Elbow pain: Lateral Epicondylitis (aka, Tennis elbow)

The technology boom of the past decade has not only made our lives easier (debateable), but also caused a surge in overuse injuries. Smart phones, i-pads, and laptops (to name a few) have become as common TV’s and cars to every household in America. The age of instant access to information and social media has made keeping up with news, family and friends much easier but has come at a price. Elbow pain, specifically Lateral Epicondylitis, and Carpal Tunnel syndrome (a topic for another day) have become more common and can become extremely debilitating if not treated in a timely manner. Keep in mind that it can take as little as 3 weeks for an injury to become chronic and therefore seeking early intervention can literally be the difference in a successful outcome and months of pain and discomfort. Unlike most injuries, Lateral Epicondylitis is a problem that almost anyone can diagnose, as long as you know what signs to look for.

First, What is Lateral Epicondylitis? Simply stated, lateral epicondylitis is overuse tendonitis of the wrist and finger extensors. Pain and discomfort are felt on the outside of the elbow and can run down the forearm into the various muscles (muscles that make up the back of the hand). The muscles on the back of the wrist are very small and they all come together and insert just above the elbow.

Second, What are the symptoms? 1. Tender to touch, just above the elbow on the back of the forearm. The area will definitely be sore due to the inflammation. 2. Pain with picking up weighted objects such as a jug of milk, coffee cup, etc., and even something as simple as typing on your laptop. The pain noted in this area can run the entire gammit from sharp pain to a dull, achy feeling. The pain generally subsides when the affected hand is at rest. 3. Noted weakness. Noticeable weakness with gripping activities along with pain in the above mentioned area is a sure fire indicator that you may have lateral epicondylitis. It is not uncommon for me to have patients tell me that they have problems with dropping objects (usually making a mess). 4. Pain with resistance. Make a fist on the hurt arm. Push down on the back of the affected hand with the uninjured hand and that can elicit pain in the elbow. If all these symptoms are present, BAM, you have just acturately diagnosed yourself with Lateral Epicondylitis.

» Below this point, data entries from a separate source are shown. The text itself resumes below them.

/-- A FREE slot is reported in 2 bytes (R194). -/
theorem holdBlock_free (hi : slot.toNat = i.val) (hrecord : slotRecord s i = none) :
    holdBlock s slot.toNat = [slot, 0x00] := by
  simp only [holdBlock, slotIndex_eq hi, hrecord, fieldBytes_one_toNat]
  rfl

/-- A REFUSING slot is reported in 8 bytes (R194). -/
theorem holdBlock_refusing {f : RefusingRecord} {n : Nat} (hi : slot.toNat = i.val)
    (hrecord : slotRecord s i = some (.refusing f) ∧ poolPosition s i = n) :
    holdBlock s slot.toNat = [slot, 0x02, f.id.setWidth 8, f.tag, directionByte f.dir, causeByte f.cause,
      accountByte f.account, BitVec.ofNat 8 n] := by
  simp only [holdBlock, slotIndex_eq hi, hrecord, fieldBytes_one, BitVec.ofNat_toNat, BitVec.setWidth_eq, ofNat_encodeDirection,
    ofNat_encodeCause, ofNat_encodeAccount]
  rfl

/-- A HELD slot is reported in 15 bytes (R194). -/
theorem holdBlock_held {r : HeldRecord} {n : Nat} (hi : slot.toNat = i.val)
    (hrecord : slotRecord s i = some (.held r) ∧ poolPosition s i = n) :
    holdBlock s slot.toNat =
      [slot, 0x01, BitVec.ofNat 8 r.account.val, r.req.id.setWidth 8, r.req.tag, directionByte r.req.dir] ++
        fourBytes r.req.addr.toNat ++
        [BitVec.ofNat 8 r.req.len, BitVec.ofNat 8 r.wait, if r.exempt = true then 0x01 else 0x00,
          blockerByte r.blocker, BitVec.ofNat 8 n] := by
  simp only [holdBlock, slotIndex_eq hi, hrecord, fieldBytes_one, fieldBytes_four, BitVec.ofNat_toNat, BitVec.setWidth_eq,
    ofNat_encodeDirection, ofNat_encodeBool, ofNat_encodeBlocker]
  rfl

end

/-- Settles O40: the layout follows the record of the slot, and its pool position is the number of records ahead of it. -/
theorem readHoldReportsTheSlot : Obligations.ReadHoldReportsTheSlot := by
  refine fun slot s h => ⟨fun hr => ?_, fun i hi => ⟨fun hfree => ?_, fun front back f hd hp => ?_,
    fun front back r hd hp => ?_⟩⟩
  · exact exec_of_out_of_range h rfl fun hin => absurd (payloadInRange_readHold.mp hin) (by omega)
  · exact holdBlock_free hi (slotRecord_of_free hfree) ▸ exec_readHold h hi
  · exact holdBlock_refusing hi (slotRecord_of_split hd hp) ▸ exec_readHold h hi
  · exact holdBlock_held hi (slotRecord_of_split hd hp) ▸ exec_readHold h hi

/-! ### The Capture Ring -/

/-- A capture record lies at the offsets 2 to 16 of R195. -/
theorem captureBytes_eq (r : CaptureRecord) : captureBytes r = twoBytes r.seq ++
    [causeByte r.cause, accountByte r.account, r.id.setWidth 8, r.tag, directionByte r.dir] ++
    fourBytes r.addr.toNat ++ [BitVec.ofNat 8 r.len] ++ twoBytes r.period ++ [BitVec.ofNat 8 r.slice] := by
  simp only [captureBytes, fieldBytes_one, fieldBytes_two, fieldBytes_four, BitVec.ofNat_toNat, BitVec.setWidth_eq,
    ofNat_encodeCause, ofNat_encodeAccount, ofNat_encodeDirection]
  rfl

theorem performReadCapture_nil (h : s.capture.records = []) :
    performReadCapture s = (s, replyDone [0, BitVec.ofNat 8 s.capture.lost]) := by
  simp only [performReadCapture, h]
  rfl

theorem performReadCapture_cons {r : CaptureRecord} {rest : List CaptureRecord} (h : s.capture.records = r :: rest) :
    performReadCapture s = ({ s with capture := { s.capture with records := rest } },
      replyDone ([BitVec.ofNat 8 rest.length, BitVec.ofNat 8 s.capture.lost] ++ captureBytes r)) := by
  simp only [performReadCapture, h]
  rfl

/-- Settles O41: neither command has a payload to check, and the list of records is the ring, oldest first. -/
theorem captureRingIsReadAndCleared : Obligations.CaptureRingIsReadAndCleared := by
  refine fun s h => ⟨fun hempty => ?_, fun r rest hring => ?_, ?_⟩
  · exact exec_of_performed (c := .readCapture) (p := []) h rfl rfl (.inl rfl) (performReadCapture_nil hempty)
  · rw [exec_of_performed (c := .readCapture) (p := []) h rfl rfl (.inl rfl) (performReadCapture_cons hring),
      captureBytes_eq]
    simp only [List.append_assoc]
  · exact exec_of_performed (c := .clearCapture) (p := []) h rfl rfl (.inl rfl) rfl

end Sys2Proof.Machine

Now I know you are extremely proud of yourself and you should be but ultimately I’m sure you really just want to stop hurting. Let’s talk about the important stuff, the steps to recovery. What to do: 1. Ice. But you say, I hate ice. Believe me, early on, ice is your friend. Putting an ice pack on the painful area for 15 minutes 4-5 times a day greatly enhances your chances of saving a copay. 2. Medication. My medication of choice is Aleve. 2 in the morning and 2 at bedtime for a week is where I generally start. Ibuprofen or Motrin is an acceptable substitute. These medications are called NSAIDS and can be affective at fighting muscular inflammation. If you are unable to take NSAIDS, consult your physician for alternative medications. 3. Rest. It’s simple but true. Making a conscious effort to limit the use of the affected hand greatly improves your chance of success. Trust me, I get it. This is easier said than done, but if you don’t use the affected arm, it won’t hurt. Continuing to use the injured arm increases the inflammation in the tendons and delays healing. 4. Bracing. I struggled with whether or not to mention tennis elbow braces but I do feel they can help manage your pain but here is my disclaimer. Make sure you use them correctly. Proper application is key. If you are unsure of how to properly apply the brace, seek assistance from a qualified health care provider.
In conclusion, Lateral Epicondylitis is not something that you have to run to the doctor with. We mentioned that time is important and it is but give yourself 1 week of managing your symptoms with these simple steps and if the pain improves, then give yourself another week, if it doesn’t, seek the advice and counsel of your family physician. Remember, early intervention and treatment is important to kicking that unwanted uncle out of the house before he wears out his welcome.